Dang-Hoang-Tung · Dang-Hoang-Tung · commit bda9d8c0dbd4 · 2025-10-05T18:10:27.000+01:00
diff --git a/genetic_algorithm/knapsack.py b/genetic_algorithm/knapsack.py
@@ -0,0 +1,168 @@
+"""Did you know that Genetic Algorithms can be used to quickly approximate combinatorial optimization problems such as knapsack?"""
+
+import random
+from dataclasses import dataclass
+
+random.seed(42)
+
+# =========================== Problem setup: Knapsack ===========================
+
+KNAPSACK_N_ITEMS = 42                   # Number of items in the knapsack problem
+KNAPSACK_VALUE_RANGE = (10, 100)        # Range of item values
+KNAPSACK_WEIGHT_RANGE = (5, 50)         # Range of item weights
+KNAPSACK_CAPACITY_RATIO = 0.5           # Capacity as a fraction of total weight
+
+@dataclass
+class Item:
+    value: int
+    weight: int
+
+def generate_knapsack_instance(n_items: int, value_range: tuple[int, int], weight_range: tuple[int, int], capacity_ratio=float) -> tuple[list[Item], int]:
+    """Generates a random knapsack problem instance."""
+    items = []
+    for _ in range(n_items):
+        value = random.randint(*value_range)

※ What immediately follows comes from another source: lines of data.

-- ==== Sys2Proof/Machine/SineRom.lean ====
section
/-! DEFINITION. The sine table of rule R146 (41_sample_step.md): its first quarter, transcribed, and the 1024-entry table
the three symmetries of R146 make of a first quarter. R147 lets a model take another table as a parameter; any table R147
allows is fixed by its first quarter, so a first quarter is the parameter (log 2). -/

namespace Sys2Proof.Machine

/-- `Q[0..63]` of R146. -/
def quarterRows0 : List Half :=
  [0, 201, 402, 603, 804, 1005, 1206, 1407, 1608, 1809, 2009, 2210, 2410, 2611, 2811, 3012,
   3212, 3412, 3612, 3811, 4011, 4210, 4410, 4609, 4808, 5007, 5205, 5404, 5602, 5800, 5998, 6195,
   6393, 6590, 6786, 6983, 7179, 7375, 7571, 7767, 7962, 8157, 8351, 8545, 8739, 8933, 9126, 9319,
   9512, 9704, 9896, 10087, 10278, 10469, 10659, 10849, 11039, 11228, 11417, 11605, 11793, 11980, 12167, 12353]

/-- `Q[64..127]` of R146. -/
def quarterRows64 : List Half :=
  [12539, 12725, 12910, 13094, 13279, 13462, 13645, 13828, 14010, 14191, 14372, 14553, 14732, 14912, 15090, 15269,
   15446, 15623, 15800, 15976, 16151, 16325, 16499, 16673, 16846, 17018, 17189, 17360, 17530, 17700, 17869, 18037,
   18204, 18371, 18537, 18703, 18868, 19032, 19195, 19357, 19519, 19680, 19841, 20000, 20159, 20317, 20475, 20631,
   20787, 20942, 21096, 21250, 21403, 21554, 21705, 21856, 22005, 22154, 22301, 22448, 22594, 22739, 22884, 23027]

/-- `Q[128..191]` of R146. -/
def quarterRows128 : List Half :=
  [23170, 23311, 23452, 23592, 23731, 23870, 24007, 24143, 24279, 24413, 24547, 24680, 24811, 24942, 25072, 25201,
   25329, 25456, 25582, 25708, 25832, 25955, 26077, 26198, 26319, 26438, 26556, 26674, 26790, 26905, 27019, 27133,
   27245, 27356, 27466, 27575, 27683, 27790, 27896, 28001, 28105, 28208, 28310, 28411, 28510, 28609, 28706, 28803,
   28898, 28992, 29085, 29177, 29268, 29358, 29447, 29534, 29621, 29706, 29791, 29874, 29956, 30037, 30117, 30195]

/-- `Q[192..255]` of R146. -/
def quarterRows192 : List Half :=
  [30273, 30349, 30424, 30498, 30571, 30643, 30714, 30783, 30852, 30919, 30985, 31050, 31113, 31176, 31237, 31297,
   31356, 31414, 31470, 31526, 31580, 31633, 31685, 31736, 31785, 31833, 31880, 31926, 31971, 32014, 32057, 32098,
   32137, 32176, 32213, 32250, 32285, 32318, 32351, 32382, 32412, 32441, 32469, 32495, 32521, 32545, 32567, 32589,
   32609, 32628, 32646, 32663, 32678, 32692, 32705, 32717, 32728, 32737, 32745, 32752, 32757, 32761, 32765, 32766]

/-- `Q[256..256]` of R146. -/
def quarterRows256 : List Half :=
  [32767]

/-- `Q[0..256]` of R146, the default of the parameter `SINE_LUT` (R8). -/
def sineQuarter : List Half :=
  quarterRows0 ++ quarterRows64 ++ quarterRows128 ++ quarterRows192 ++ quarterRows256

/-- Entry `k` of the first quarter; 0 past its end (a legal quarter has 257 entries, `Build.legal`). -/
def quarterEntry (q : List Half) (k : Nat) : Half := q.getD k 0

/-- The first two quarters: `Q[k]` up to 256, then `Q[512 - k]` (R146). -/
def halfWave (q : List Half) (k : Nat) : Half :=
  if k ≤ 256 then quarterEntry q k else quarterEntry q (512 - k)

/-- `SINE_LUT[k]` for `0 <= k < 1024` (R146). Above 512 it is `-SINE_LUT[k - 512]`. -/
def sineLut (q : List Half) (k : Nat) : Half :=
  if k ≤ 512 then halfWave q k else -halfWave q (k - 512)

end Sys2Proof.Machine
end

+        weight = random.randint(*weight_range)
+        items.append(Item(value=value, weight=weight))
+    # We set capacity as a fraction of total weight
+    capacity = int(sum(it.weight for it in items) * capacity_ratio)
+    return items, capacity
+
+items, capacity = generate_knapsack_instance(n_items=KNAPSACK_N_ITEMS, value_range=KNAPSACK_VALUE_RANGE, weight_range=KNAPSACK_WEIGHT_RANGE, capacity_ratio=KNAPSACK_CAPACITY_RATIO)
+
+
+
+# ============================== GA Representation ==============================
+
+# HYPERPARAMETERS (For tuning the GA)
+
+POPULATION_SIZE = 120
+GENERATIONS = 200
+CROSSOVER_PROBABILITY = 0.9
+MUTATION_PROBABILITY = 0.01
+TOURNAMENT_K = 3
+ELITISM = 2
+
+OVERWEIGHT_PENALTY_FACTOR = 10
+
+Genome = list[int] # An index list where 1 means item is included, 0 means excluded
+
+def evaluate(genome: Genome, items: list[Item], capacity: int) -> tuple[int, int]:
+    """Evaluation function - calculates the fitness of each candidate based on total value and weight."""
+    total_value = 0
+    total_weight = 0
+    for gene, item in zip(genome, items):
+        if gene:
+            total_value += item.value
+            total_weight += item.weight
+    if total_weight > capacity:
+        # Penalize overweight solutions: return small value scaled by overflow
+        overflow = (total_weight - capacity)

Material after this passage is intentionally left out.